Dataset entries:
-- ==== Sys2Proof/Machine/Core.lean ====
section
/-! DEFINITION. The machine as the host runs it. -/

def Sys2Proof.core : Host.Core := {
  State := Sys2Proof.Machine.State
  Fault := Sys2Proof.Machine.Fault
  Refusal := Sys2Proof.Machine.Refusal
  step := Sys2Proof.Machine.step
  reset := Sys2Proof.Machine.State.reset }
end

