/-- R354, R355, R365 to R368: an entry that may be stored is stored in the route table, which takes effect when it is applied; a
companion's data goes to the reader or to the stream's tiles, its acknowledgement to the writer that wants one, a commit's to
the share that waits, its INFO into the port; an error frees the tag and answers a reader or writer with NAK. Model's choices:
log 57, 86. -/
def Obligations.RoutesAndCompanions : Prop := ∀ (s : State) (p e : Nat) (q : Req) (c : CsFrame) (g : LinkFrame) (rest : List LinkFrame) (k : Packet),
  let m := (smSet s.fabric.routes (selection s q.src 0x1031 1) e).filter fun x => x.2 ≠ 0
  let u := leaveBuffer (updPort s p fun x => { x with csIn := rest }) p g.vc g.nblk
  let takes := fun op : Nat => (portOf s p).csIn = g :: rest ∧ g.body = .stream c ∧ rimRuns s = true ∧ p < 32 ∧ c.op = op
  (∀ w, NewWrite s q 0x1031 2 e → routeEntryOk s e = true →
    appendRec s (recordOf (objKey 0x1031 5) s.store.seq (.bytes (routeBytes m))) = (w, true) →
    ∃ v, exec (.routeEntryWrite q e) s = .next (acked v q 2 0x1031 2 stOk) ∧ v.fabric = { w.fabric with routes := m } ∧
      v.mem = w.mem ∧ v.tiles = w.tiles) ∧
  (NewWrite s q 0x1031 3 1 → exec (.routeTableApply q) s = .next (acked (eyepieceBroadcast { s with fabric := { s.fabric with
    map := s.fabric.routes.filter fun x => rtValid x.2, compMap := compileComp s
    version := (s.fabric.version + 1) % 2 ^ 32 } }) q 2 0x1031 3 stOk)) ∧
  (takes 0x81 → c.status = 0 → c.last = true → smGet (portOf s p).tags c.tag = some (.packet k) →
    let v := endTag u p c.tag
    let base := ((compPlace v (saComp (pkAddr k))).map (·.2.2)).getD c.boxOff
    exec (.csRdata p) s = .next (bridgeSend v p (mkPacket .data (if bit (fld k.payload 0xB 1) 0 then 3 else 1) 4 k.pri k.srcDev
      k.srcLtile v.fabric.devId 0x7FFFF (natLe 4 (fld k.payload 0xC 4 + (c.boxOff - base)) ++ natLe 2 c.data.length
        ++ natLe 1 (pkTxid k) ++ List.replicate 9 0 ++ c.data)))) ∧
  (∀ d, takes 0x81 → c.status = 0 → c.last = false → smGet (portOf s p).tags c.tag = some (.stream d) →
    exec (.csRdata p) s = .next (streamData u p d c)) ∧
  (takes 0x81 → c.status ≠ 0 → smGet (portOf s p).tags c.tag = some (.packet k) →
    exec (.csRdata p) s = .next (csNak (endTag (countCs u p c) p c.tag) p k c.status)) ∧
  (takes 0x82 → c.status = 0 → smGet (portOf s p).tags c.tag = some (.packet k) → bit (fld k.payload 0xB 1) 0 = false →
    exec (.csWack p) s = .next (bridgeSend (endTag u p c.tag) p (mkPacket .data 1 5 k.pri k.srcDev k.srcLtile
      (endTag u p c.tag).fabric.devId 0x7FFFF (natLe 1 (pkTxid k) ++ List.replicate 15 0)))) ∧
  (takes 0x82 → c.status = 0 → smGet (portOf s p).tags c.tag = some (.packet k) → bit (fld k.payload 0xB 1) 0 = true →
    exec (.csWack p) s = .next (endTag u p c.tag)) ∧
  (takes 0x82 → c.status ≠ 0 → smGet (portOf s p).tags c.tag = some (.packet k) →
    exec (.csWack p) s = .next (csNak (endTag (countCs u p c) p c.tag) p k c.status)) ∧
  (∀ n, takes 0x84 → smGet (portOf s p).tags c.tag = some (.commit n) → exec (.csCack p) s =
    .next (updModel (endTag (countCs u p c) p c.tag) n fun x => { x with
      cmtWait := x.cmtWait.filter (· ≠ p), logFail := x.logFail || decide (c.status ≠ 0) })) ∧
  (takes 0x85 → c.status = 0 → smGet (portOf s p).tags c.tag = some .info → exec (.csInfor p) s =
    .next (updPort (endTag u p c.tag) p fun x => { x with boxInfo := some (fld c.data 0 8, fld c.data 8 1) }))
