@[simp] theorem copyBlock_time (t b : Nat) :
    (copyBlock s t b).time = s.time := by
  unfold copyBlock
  dsimp only
  split
  · split <;> simp
  · rfl

@[simp] theorem copyBlock_beam (t b : Nat) :
    (copyBlock s t b).beam = s.beam := by
  unfold copyBlock
  dsimp only
  split
  · split <;> simp
  · rfl

@[simp] theorem copyBlock_sig (t b : Nat) :
    (copyBlock s t b).sig = s.sig := by
  unfold copyBlock
  dsimp only
  split
  · split <;> simp
  · rfl

@[simp] theorem copyBlock_dict (t b : Nat) :
    (copyBlock s t b).dict = s.dict := by
  unfold copyBlock
  dsimp only
  split
  · split <;> simp
  · rfl

@[simp] theorem copyBlock_log (t b : Nat) :
    (copyBlock s t b).log = s.log := by
  unfold copyBlock
  dsimp only
  split
  · split <;> simp
  · rfl

@[simp] theorem copyBlock_store (t b : Nat) :
    (copyBlock s t b).store = s.store := by
  unfold copyBlock
  dsimp only
  split
  · split <;> simp
  · rfl

@[simp] theorem copyBlock_boot (t b : Nat) :
    (copyBlock s t b).boot = s.boot := by
  unfold copyBlock
  dsimp only
  split
  · split <;> simp
  · rfl

@[simp] theorem copyBlock_fabric (t b : Nat) :
    (copyBlock s t b).fabric = s.fabric := by
  unfold copyBlock
  dsimp only
  split
  · split <;> simp
  · rfl

@[simp] theorem copyBlock_steward (t b : Nat) :
    (copyBlock s t b).steward = s.steward := by
  unfold copyBlock
  dsimp only
  split
  · split <;> simp
  · rfl

@[simp] theorem copyBlock_regions (t b : Nat) :
    (copyBlock s t b).regions = s.regions := by
  unfold copyBlock
  dsimp only
  split
  · split <;> simp
  · rfl

@[simp] theorem copyBlock_mem (t b : Nat) :
    (copyBlock s t b).mem = s.mem := by
  unfold copyBlock
  dsimp only
  split
  · split <;> simp
  · rfl

@[simp] theorem copyBlock_out (t b : Nat) :
    (copyBlock s t b).out = s.out := by
  unfold copyBlock
  dsimp only
  split
  · split <;> simp
  · rfl

@[simp] theorem copyBlock_free (t b : Nat) :
    (copyBlock s t b).free = s.free := by
  unfold copyBlock
  dsimp only
  split
  · split <;> simp
  · rfl

@[simp] theorem copyBlock_pending (t b : Nat) :
    (copyBlock s t b).pending = s.pending := by
  unfold copyBlock
  dsimp only
  split
  · split <;> simp
  · rfl

/-! Holds counted (R116, R174). -/

@[simp] theorem addHolds_dev (t n : Nat) :
    (addHolds s t n).dev = s.dev := rfl

@[simp] theorem addHolds_power (t n : Nat) :
    (addHolds s t n).power = s.power := rfl

@[simp] theorem addHolds_clock (t n : Nat) :
    (addHolds s t n).clock = s.clock := rfl

@[simp] theorem addHolds_time (t n : Nat) :
    (addHolds s t n).time = s.time := rfl

@[simp] theorem addHolds_beam (t n : Nat) :
    (addHolds s t n).beam = s.beam := rfl

@[simp] theorem addHolds_sig (t n : Nat) :
    (addHolds s t n).sig = s.sig := rfl

@[simp] theorem addHolds_dict (t n : Nat) :
    (addHolds s t n).dict = s.dict := rfl

@[simp] theorem addHolds_log (t n : Nat) :
    (addHolds s t n).log = s.log := rfl

@[simp] theorem addHolds_store (t n : Nat) :
    (addHolds s t n).store = s.store := rfl

@[simp] theorem addHolds_boot (t n : Nat) :
    (addHolds s t n).boot = s.boot := rfl

@[simp] theorem addHolds_fabric (t n : Nat) :
    (addHolds s t n).fabric = s.fabric := rfl

@[simp] theorem addHolds_steward (t n : Nat) :
    (addHolds s t n).steward = s.steward := rfl

@[simp] theorem addHolds_recov (t n : Nat) :
    (addHolds s t n).recov = s.recov := rfl

@[simp] theorem addHolds_mem (t n : Nat) :
    (addHolds s t n).mem = s.mem := rfl

@[simp] theorem addHolds_out (t n : Nat) :
    (addHolds s t n).out = s.out := rfl

@[simp] theorem addHolds_free (t n : Nat) :
    (addHolds s t n).free = s.free := rfl

@[simp] theorem addHolds_pending (t n : Nat) :
    (addHolds s t n).pending = s.pending := rfl

/-- Entry to a device state: the state it names (R4, R419). -/
@[simp] theorem enterState_st (n : DevState) : (enterState s n).dev.st = n := by
  unfold enterState
  dsimp only
  split
  · unfold setAlert
    simp
  · simp

end Sys2Proof.Laws
end

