-- ==== Sys2Proof/Laws/KeepsLinks.lean ====
section
/-! SUPPORT. Every operation of Machine/Links.lean keeps what Laws/Keeps.lean says: one lemma each, by the shape of its body. -/

namespace Sys2Proof.Laws

open Sys2Proof.Machine

theorem onBlock_keeps {s0 s : State} {p kind : Nat} {b : List Byte} {f : State → State} (h : Keeps s0 s) (h4 : ∀
    b0, Keeps b0 (f b0)) : Keeps s0 (onBlock s p kind b f) := by
  unfold onBlock
  exact keeps_ite h (keeps_ite (updPortCtr_keeps h) (keeps_ite (Keeps.trans h (h4 _)) h))

theorem beamLink_keeps {s0 s : State} {p : Nat} {up : Bool} (h : Keeps s0 s) : Keeps s0 (beamLink s p up) := by
  unfold beamLink
  exact keeps_ite (keeps_ite (logSource_keeps (keeps_mk h .rfl .rfl .rfl .rfl (List.prefix_refl _) (Nat.le_refl
    _))) (keeps_ite (logSource_keeps (keeps_mk h .rfl .rfl .rfl .rfl (List.prefix_refl _) (Nat.le_refl _))) h)) h

theorem setPort_keeps {s0 s : State} {p st cause : Nat} (h : Keeps s0 s) : Keeps s0 (setPort s p st cause) := by
  unfold setPort
  extract_lets -underBinder -merge -useContext +onlyGivenNames x1 s2 s3 s4
  have k5 : Keeps s0 s2 := updPort_keeps h
  clear_value s2
  have k6 : Keeps s0 s3 := logSource_keeps k5
  clear_value s3
  have k7 : Keeps s0 s4 := keeps_ite (setAlert_keeps k6) k6
  clear_value s4
  exact keeps_ite k5 (beamLink_keeps k7)

theorem startTraining_keeps {s0 s : State} {p : Nat} (h : Keeps s0 s) : Keeps s0 (startTraining s p) := by
  unfold startTraining
  extract_lets -underBinder -merge -useContext +onlyGivenNames s1 x2 s3
  have k4 : Keeps s0 s1 := keeps_ite (updPort_keeps h) h
  clear_value s1
  have k5 : Keeps s0 s3 := setPort_keeps k4
  clear_value s3
  exact keeps_ite (setPort_keeps k4) (keeps_ite (setPort_keeps k4) (keeps_ite (setPort_keeps k4) (keeps_ite
    (emit_keeps k5) k5)))

theorem portStart_keeps {s0 s : State} {p : Nat} (h : Keeps s0 s) : Keeps s0 (portStart s p) := by
  unfold portStart
  extract_lets -underBinder -merge -useContext +onlyGivenNames s1 s2
  have k3 : Keeps s0 s1 := setNum_keeps h
  clear_value s1
  have k4 : Keeps s0 s2 := updPort_keeps k3
  clear_value s2
  exact keeps_ite (setPort_keeps k4) (startTraining_keeps k4)

theorem portStop_keeps {s0 s : State} {p : Nat} (h : Keeps s0 s) : Keeps s0 (portStop s p) := by
  unfold portStop
  exact setPort_keeps (updPort_keeps (setNum_keeps h))

theorem recheckSets_keeps {s0 s : State} (h : Keeps s0 s) : Keeps s0 (recheckSets s) := by
  unfold recheckSets
  exact keeps_foldl (fun _ _ => keeps_ite (keeps_ite (keeps_ite Keeps.rfl (setPort_keeps Keeps.rfl)) (keeps_ite
    (startTraining_keeps Keeps.rfl) Keeps.rfl)) (keeps_ite (startTraining_keeps Keeps.rfl) Keeps.rfl)) h

theorem forgetPartner_keeps {s0 s : State} {p : Nat} (h : Keeps s0 s) : Keeps s0 (forgetPartner s p) := by
  unfold forgetPartner
  exact updPort_keeps h

theorem retrainPort_keeps {s0 s : State} {p : Nat} (h : Keeps s0 s) : Keeps s0 (retrainPort s p) := by
  unfold retrainPort
  extract_lets -underBinder -merge -useContext +onlyGivenNames s1 s2
  have k3 : Keeps s0 s1 := updPortCtr_keeps h
  clear_value s1
  have k4 : Keeps s0 s2 := setPort_keeps (updPort_keeps k3)
  clear_value s2
  exact keeps_ite (emit_keeps k4) k4

theorem enterService_keeps {s0 s : State} {p st : Nat} (h : Keeps s0 s) : Keeps s0 (enterService s p st) := by
  unfold enterService
  extract_lets -underBinder -merge -useContext +onlyGivenNames s1 s2 s3
  have k4 : Keeps s0 s1 := setPort_keeps h
  clear_value s1
  have k5 : Keeps s0 s2 := updPort_keeps k4
  clear_value s2
  have k6 : Keeps s0 s3 := keeps_ite (updPort_keeps k5) k5
  clear_value s3
  exact keeps_ite (keeps_foldl (fun _ _ => emit_keeps Keeps.rfl) k6) k6

theorem equalise_keeps {s0 s : State} {p : Nat} (h : Keeps s0 s) : Keeps s0 (equalise s p) := by
  unfold equalise
  exact updPort_keeps (keeps_mk h .rfl .rfl .rfl .rfl (List.prefix_refl _) (Nat.le_add_right _ _))

theorem execPortTrainingDone_keeps {s0 : State} {p txPass rxPass : Nat} {s : State} (h : Keeps s0 s) :
    KeepsR s0 (execPortTrainingDone p txPass rxPass s) := by
  unfold execPortTrainingDone
  refine keeps_next ?_
  refine keeps_ite ?_ ?_
  · exact h
  · extract_lets -underBinder -merge -useContext +onlyGivenNames s1
    have k2 : Keeps s0 s1 := equalise_keeps h
    clear_value s1
    refine keeps_ite ?_ ?_
    · split
      · exact setPort_keeps k2
      · extract_lets -underBinder -merge -useContext +onlyGivenNames x3 s4
        have k5 : Keeps s0 s4 := updPort_keeps k2
        clear_value s4
        exact keeps_ite (enterService_keeps k5) (setPort_keeps k5)
    · split
      · exact setPort_keeps k2
      · extract_lets -underBinder -merge -useContext +onlyGivenNames s6 x7 x8 x9 x10 x11 s12 s13 s14
        have k15 : Keeps s0 s6 := updPort_keeps k2
        clear_value s6
        have k16 : Keeps s0 s12 := keeps_ite (updPortCtr_keeps k15) k15
        clear_value s12
        have k17 : Keeps s0 s13 := updPort_keeps k16
        clear_value s13
        have k18 : Keeps s0 s14 := enterService_keeps k17
        clear_value s14
        exact keeps_ite (setPort_keeps k15) (keeps_ite (setPort_keeps k15) (keeps_ite (emit_keeps k18) k18))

| EXERCISE BRIEF |
Quote only the stretch of lines that starts the data above and ends with the line containing "is applied; a", both included.

| ANSWER SECTION |
-- ==== Sys2Proof/Machine/Core.lean ====
section
/-! DEFINITION. The machine as the host runs it. -/

def Sys2Proof.core : Host.Core := {
  State := Sys2Proof.Machine.State
  Fault := Sys2Proof.Machine.Fault
  Refusal := Sys2Proof.Machine.Refusal
  step := Sys2Proof.Machine.step
  reset := Sys2Proof.Machine.State.reset }
end

/-- R354, R355, R365 to R368: an entry that may be stored is stored in the route table, which takes effect when it is applied; a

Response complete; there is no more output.